[What the task requires] Up to and including the line with "inductive Rg where", copy the records below exactly from their first line.

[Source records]
"""

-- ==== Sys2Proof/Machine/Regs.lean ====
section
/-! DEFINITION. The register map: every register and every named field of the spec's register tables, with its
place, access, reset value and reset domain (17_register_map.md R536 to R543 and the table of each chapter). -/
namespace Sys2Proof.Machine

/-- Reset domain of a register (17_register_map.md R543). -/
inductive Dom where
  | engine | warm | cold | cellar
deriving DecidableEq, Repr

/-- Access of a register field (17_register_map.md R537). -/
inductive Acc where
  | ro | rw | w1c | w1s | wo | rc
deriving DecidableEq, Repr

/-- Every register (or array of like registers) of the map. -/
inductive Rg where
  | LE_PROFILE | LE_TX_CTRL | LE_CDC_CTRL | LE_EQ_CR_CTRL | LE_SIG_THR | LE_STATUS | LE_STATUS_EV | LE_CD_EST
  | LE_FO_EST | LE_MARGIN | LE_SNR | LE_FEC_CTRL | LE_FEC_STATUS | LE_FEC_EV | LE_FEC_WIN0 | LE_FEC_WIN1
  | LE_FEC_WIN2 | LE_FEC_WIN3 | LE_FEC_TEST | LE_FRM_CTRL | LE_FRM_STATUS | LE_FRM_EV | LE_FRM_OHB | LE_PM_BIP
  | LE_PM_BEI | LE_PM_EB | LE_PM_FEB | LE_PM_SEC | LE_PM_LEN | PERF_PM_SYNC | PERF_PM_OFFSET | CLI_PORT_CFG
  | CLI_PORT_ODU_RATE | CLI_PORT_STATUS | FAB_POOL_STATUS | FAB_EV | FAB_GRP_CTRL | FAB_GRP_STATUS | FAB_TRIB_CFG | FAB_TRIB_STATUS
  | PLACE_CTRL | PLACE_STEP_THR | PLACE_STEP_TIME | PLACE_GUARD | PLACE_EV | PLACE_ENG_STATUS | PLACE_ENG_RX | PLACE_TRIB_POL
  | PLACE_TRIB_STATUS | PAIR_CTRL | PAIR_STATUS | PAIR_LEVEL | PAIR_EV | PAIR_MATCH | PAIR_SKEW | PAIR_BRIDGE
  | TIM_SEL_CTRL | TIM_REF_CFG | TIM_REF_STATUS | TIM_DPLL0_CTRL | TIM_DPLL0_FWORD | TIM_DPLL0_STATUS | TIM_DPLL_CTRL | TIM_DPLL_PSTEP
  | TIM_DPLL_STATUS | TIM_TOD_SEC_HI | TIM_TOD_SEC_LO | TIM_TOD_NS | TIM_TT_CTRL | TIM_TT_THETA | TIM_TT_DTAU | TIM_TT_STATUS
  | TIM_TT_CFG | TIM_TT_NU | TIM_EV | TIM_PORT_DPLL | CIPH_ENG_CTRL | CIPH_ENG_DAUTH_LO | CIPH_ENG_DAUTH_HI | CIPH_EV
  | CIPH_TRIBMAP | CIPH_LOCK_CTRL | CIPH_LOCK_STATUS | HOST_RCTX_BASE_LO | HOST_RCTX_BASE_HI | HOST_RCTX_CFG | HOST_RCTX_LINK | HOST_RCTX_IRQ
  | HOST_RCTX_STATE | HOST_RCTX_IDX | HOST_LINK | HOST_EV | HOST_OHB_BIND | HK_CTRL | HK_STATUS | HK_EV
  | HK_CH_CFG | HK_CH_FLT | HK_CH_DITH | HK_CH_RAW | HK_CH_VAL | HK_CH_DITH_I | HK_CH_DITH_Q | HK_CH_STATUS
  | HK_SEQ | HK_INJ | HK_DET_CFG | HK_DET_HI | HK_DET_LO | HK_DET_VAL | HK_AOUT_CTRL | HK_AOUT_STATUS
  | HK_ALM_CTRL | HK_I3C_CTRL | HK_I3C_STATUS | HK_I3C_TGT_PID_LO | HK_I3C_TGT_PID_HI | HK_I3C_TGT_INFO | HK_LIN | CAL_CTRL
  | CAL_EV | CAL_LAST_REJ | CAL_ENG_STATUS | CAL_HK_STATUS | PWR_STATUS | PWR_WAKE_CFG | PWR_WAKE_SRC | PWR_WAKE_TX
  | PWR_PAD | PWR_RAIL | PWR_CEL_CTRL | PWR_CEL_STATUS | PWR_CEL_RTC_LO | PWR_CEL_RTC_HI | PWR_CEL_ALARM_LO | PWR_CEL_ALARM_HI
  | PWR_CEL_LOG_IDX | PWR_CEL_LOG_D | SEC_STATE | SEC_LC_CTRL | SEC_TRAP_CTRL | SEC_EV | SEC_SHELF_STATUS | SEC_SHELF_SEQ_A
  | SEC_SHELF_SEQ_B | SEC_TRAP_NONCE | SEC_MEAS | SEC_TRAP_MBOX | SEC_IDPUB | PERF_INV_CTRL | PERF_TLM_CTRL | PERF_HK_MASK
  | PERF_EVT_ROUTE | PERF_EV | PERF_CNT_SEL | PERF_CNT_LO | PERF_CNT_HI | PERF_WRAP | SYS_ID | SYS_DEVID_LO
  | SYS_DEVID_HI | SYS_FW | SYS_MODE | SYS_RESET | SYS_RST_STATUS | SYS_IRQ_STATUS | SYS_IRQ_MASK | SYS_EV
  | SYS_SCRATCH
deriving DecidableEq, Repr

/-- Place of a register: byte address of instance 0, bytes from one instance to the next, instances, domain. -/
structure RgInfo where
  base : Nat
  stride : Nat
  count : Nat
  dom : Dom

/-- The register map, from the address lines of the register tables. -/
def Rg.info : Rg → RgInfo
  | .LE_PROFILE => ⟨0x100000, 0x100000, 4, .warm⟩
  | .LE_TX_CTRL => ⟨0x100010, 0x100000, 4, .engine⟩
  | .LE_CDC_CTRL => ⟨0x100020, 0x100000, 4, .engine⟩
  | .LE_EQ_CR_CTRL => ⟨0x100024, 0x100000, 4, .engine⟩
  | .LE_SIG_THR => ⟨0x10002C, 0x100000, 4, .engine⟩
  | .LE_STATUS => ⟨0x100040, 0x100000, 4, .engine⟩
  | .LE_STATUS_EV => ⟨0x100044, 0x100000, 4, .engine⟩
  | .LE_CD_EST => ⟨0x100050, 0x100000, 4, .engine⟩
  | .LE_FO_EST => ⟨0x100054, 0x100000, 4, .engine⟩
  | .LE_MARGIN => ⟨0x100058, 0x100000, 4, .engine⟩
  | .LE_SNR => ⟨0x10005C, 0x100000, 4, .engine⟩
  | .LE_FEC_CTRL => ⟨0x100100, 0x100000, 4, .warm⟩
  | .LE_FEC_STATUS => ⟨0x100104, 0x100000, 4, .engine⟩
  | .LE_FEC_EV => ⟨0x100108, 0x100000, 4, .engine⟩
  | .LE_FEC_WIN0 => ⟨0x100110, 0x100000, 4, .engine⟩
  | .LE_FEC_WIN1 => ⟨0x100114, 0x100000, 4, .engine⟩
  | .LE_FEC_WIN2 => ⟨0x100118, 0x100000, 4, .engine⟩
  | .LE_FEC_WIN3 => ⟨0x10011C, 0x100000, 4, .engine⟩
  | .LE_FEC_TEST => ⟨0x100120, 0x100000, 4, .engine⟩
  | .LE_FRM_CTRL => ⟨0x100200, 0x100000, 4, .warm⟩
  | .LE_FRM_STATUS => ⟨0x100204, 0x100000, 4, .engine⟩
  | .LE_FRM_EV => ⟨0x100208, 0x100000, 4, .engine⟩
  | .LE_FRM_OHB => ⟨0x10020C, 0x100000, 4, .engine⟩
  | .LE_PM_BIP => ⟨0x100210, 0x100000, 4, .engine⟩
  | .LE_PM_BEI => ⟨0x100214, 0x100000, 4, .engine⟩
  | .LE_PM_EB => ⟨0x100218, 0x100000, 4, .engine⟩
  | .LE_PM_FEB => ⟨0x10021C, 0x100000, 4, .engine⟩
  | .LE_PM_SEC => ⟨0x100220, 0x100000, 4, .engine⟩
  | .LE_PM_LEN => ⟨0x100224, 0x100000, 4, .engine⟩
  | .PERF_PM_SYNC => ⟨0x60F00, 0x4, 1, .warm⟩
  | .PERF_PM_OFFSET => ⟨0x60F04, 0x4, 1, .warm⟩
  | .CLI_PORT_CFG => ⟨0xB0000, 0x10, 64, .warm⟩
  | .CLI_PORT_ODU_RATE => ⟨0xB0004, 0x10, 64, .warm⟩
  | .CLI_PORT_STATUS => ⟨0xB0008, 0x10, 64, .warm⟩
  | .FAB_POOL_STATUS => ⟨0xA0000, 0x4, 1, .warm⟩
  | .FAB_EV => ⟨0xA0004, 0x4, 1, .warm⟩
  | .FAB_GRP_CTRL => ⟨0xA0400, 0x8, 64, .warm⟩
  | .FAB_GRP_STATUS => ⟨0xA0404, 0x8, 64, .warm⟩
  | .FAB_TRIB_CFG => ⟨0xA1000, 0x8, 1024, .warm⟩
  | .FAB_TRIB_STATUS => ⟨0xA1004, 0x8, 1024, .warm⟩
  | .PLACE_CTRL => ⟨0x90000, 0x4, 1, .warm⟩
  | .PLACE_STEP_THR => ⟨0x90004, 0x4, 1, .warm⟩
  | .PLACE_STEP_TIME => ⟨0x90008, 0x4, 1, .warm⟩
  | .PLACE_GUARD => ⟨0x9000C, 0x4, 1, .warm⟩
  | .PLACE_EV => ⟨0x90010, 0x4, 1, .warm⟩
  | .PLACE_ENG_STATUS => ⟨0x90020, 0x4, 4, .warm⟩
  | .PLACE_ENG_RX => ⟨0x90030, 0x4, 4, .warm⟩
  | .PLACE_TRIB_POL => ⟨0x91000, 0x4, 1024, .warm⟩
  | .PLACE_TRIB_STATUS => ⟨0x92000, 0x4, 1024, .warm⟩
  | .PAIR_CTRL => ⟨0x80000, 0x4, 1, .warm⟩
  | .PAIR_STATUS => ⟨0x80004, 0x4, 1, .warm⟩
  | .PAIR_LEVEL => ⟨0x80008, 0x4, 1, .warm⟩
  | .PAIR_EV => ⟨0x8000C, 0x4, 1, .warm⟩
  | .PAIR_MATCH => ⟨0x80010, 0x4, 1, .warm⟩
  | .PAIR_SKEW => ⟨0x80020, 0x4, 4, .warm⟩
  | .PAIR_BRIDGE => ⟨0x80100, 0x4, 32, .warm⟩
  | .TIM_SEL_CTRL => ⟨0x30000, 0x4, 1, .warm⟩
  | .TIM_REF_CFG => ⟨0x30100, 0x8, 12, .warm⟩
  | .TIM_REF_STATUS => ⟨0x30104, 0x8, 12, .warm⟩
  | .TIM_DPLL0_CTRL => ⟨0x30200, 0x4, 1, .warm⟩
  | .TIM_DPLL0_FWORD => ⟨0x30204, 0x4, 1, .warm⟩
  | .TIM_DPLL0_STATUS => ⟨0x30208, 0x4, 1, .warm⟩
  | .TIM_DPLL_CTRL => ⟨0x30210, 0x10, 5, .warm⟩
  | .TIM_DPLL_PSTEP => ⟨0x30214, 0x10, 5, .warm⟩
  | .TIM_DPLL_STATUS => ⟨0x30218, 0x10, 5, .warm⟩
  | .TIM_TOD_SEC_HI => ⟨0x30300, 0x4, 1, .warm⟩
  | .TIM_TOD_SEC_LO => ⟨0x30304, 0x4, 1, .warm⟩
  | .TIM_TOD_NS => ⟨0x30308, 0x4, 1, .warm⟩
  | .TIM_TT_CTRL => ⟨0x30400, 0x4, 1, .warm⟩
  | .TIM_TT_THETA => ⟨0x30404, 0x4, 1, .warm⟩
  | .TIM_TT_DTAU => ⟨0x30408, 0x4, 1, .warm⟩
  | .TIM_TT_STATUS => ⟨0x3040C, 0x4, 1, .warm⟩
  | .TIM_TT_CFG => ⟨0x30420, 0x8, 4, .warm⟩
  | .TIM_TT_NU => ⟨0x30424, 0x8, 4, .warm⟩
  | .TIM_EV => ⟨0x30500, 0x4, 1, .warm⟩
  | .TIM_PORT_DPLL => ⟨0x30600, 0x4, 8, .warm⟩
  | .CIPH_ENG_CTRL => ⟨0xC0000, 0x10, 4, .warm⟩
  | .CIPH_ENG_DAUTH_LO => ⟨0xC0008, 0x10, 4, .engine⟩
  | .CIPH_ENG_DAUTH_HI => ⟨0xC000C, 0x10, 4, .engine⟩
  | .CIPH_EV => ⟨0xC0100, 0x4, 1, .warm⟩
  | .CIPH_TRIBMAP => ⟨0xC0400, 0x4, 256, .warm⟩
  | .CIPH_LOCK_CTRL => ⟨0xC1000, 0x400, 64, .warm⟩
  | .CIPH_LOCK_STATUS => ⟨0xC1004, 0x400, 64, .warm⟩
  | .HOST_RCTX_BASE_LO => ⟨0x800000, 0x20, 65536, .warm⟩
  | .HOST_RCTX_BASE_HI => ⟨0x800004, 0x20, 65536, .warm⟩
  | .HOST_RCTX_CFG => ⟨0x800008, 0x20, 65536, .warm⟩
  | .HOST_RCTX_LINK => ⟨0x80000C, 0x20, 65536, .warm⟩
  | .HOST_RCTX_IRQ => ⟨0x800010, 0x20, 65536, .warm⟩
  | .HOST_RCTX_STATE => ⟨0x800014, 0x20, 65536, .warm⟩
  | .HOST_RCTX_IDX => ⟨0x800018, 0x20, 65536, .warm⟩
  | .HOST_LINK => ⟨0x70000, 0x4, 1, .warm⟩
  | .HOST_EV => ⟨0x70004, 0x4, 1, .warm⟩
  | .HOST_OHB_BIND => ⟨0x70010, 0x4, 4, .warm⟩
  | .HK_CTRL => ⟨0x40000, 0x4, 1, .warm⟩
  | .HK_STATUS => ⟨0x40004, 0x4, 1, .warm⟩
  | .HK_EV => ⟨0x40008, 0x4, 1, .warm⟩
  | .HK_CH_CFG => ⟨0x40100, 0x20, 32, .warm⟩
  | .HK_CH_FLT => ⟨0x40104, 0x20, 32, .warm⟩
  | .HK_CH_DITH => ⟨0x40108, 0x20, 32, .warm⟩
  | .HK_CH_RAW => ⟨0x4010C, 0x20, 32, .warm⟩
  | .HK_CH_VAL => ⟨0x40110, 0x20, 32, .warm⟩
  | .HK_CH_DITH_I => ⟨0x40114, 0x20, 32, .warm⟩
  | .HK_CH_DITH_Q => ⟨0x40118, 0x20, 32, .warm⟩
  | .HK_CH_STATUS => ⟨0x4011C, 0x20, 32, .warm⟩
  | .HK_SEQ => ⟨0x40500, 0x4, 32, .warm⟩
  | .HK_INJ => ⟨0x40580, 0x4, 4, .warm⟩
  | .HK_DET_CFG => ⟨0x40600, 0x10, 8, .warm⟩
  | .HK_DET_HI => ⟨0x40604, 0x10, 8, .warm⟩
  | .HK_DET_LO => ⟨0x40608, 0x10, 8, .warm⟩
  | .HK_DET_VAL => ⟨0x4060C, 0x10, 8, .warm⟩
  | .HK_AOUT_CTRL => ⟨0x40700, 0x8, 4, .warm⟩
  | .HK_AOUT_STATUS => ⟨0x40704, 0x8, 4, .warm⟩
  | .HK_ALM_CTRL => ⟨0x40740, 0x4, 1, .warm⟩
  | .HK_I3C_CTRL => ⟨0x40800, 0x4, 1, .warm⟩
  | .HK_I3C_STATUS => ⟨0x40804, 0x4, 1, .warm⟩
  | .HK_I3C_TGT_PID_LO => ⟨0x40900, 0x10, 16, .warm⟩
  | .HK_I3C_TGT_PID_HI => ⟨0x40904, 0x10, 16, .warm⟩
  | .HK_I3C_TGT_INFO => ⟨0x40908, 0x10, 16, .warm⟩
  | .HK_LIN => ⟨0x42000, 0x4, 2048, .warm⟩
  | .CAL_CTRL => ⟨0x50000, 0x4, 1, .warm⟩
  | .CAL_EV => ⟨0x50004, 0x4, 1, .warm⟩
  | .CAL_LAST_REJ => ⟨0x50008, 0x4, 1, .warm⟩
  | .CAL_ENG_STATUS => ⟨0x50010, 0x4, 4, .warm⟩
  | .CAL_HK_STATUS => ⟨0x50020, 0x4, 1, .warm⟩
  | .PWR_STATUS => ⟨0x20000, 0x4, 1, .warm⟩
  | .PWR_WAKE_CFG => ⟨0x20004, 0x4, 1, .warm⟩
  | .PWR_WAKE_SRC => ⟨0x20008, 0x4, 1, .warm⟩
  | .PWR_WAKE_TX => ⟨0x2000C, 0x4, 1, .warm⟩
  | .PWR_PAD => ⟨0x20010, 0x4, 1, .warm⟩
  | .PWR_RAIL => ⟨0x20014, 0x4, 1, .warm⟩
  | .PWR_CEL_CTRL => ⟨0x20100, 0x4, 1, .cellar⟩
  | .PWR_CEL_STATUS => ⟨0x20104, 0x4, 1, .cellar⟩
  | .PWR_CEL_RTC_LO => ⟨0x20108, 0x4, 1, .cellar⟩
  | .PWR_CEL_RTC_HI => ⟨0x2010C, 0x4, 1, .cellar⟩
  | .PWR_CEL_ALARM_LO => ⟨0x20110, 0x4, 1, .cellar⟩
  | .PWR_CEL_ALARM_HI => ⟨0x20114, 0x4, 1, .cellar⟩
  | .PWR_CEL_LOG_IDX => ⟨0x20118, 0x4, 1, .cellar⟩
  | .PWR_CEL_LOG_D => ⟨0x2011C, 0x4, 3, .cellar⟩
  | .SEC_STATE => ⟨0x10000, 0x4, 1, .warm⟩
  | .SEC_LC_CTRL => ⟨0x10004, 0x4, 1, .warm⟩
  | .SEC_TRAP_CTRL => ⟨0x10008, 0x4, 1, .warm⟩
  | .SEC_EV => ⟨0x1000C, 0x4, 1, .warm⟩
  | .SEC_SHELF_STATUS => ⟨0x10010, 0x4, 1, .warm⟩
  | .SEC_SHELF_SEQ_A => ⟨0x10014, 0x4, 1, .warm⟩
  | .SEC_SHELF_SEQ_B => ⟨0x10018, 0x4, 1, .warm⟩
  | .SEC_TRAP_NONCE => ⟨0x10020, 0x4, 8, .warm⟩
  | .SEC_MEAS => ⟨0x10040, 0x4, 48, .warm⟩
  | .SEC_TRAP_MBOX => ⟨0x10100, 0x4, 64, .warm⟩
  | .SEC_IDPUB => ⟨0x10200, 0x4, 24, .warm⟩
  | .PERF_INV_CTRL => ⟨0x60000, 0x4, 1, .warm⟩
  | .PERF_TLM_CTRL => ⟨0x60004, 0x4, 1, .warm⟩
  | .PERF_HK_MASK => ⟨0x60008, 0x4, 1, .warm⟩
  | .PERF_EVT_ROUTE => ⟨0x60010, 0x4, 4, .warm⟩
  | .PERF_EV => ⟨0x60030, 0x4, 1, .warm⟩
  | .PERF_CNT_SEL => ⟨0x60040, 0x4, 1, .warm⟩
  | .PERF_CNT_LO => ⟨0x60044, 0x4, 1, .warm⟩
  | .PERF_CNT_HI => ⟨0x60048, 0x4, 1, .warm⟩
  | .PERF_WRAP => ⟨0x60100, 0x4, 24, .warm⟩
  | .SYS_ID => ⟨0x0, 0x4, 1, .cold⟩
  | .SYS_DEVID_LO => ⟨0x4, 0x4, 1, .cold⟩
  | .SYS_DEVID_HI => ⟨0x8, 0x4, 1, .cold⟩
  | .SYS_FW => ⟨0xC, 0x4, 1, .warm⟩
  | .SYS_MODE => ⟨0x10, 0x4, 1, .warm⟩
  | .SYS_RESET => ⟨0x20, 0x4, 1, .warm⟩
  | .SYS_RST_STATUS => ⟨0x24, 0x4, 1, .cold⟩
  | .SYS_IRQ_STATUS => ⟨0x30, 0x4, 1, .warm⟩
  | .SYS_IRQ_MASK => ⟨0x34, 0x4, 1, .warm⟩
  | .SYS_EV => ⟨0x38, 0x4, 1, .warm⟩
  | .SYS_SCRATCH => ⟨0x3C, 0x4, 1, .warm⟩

"""

[Exercise response]
-- ==== Sys2Proof/Machine/Regs.lean ====
section
/-! DEFINITION. The register map: every register and every named field of the spec's register tables, with its
place, access, reset value and reset domain (17_register_map.md R536 to R543 and the table of each chapter). -/
namespace Sys2Proof.Machine

/-- Reset domain of a register (17_register_map.md R543). -/
inductive Dom where
  | engine | warm | cold | cellar
deriving DecidableEq, Repr

/-- Access of a register field (17_register_map.md R537). -/
inductive Acc where
  | ro | rw | w1c | w1s | wo | rc
deriving DecidableEq, Repr

/-- Every register (or array of like registers) of the map. -/
inductive Rg where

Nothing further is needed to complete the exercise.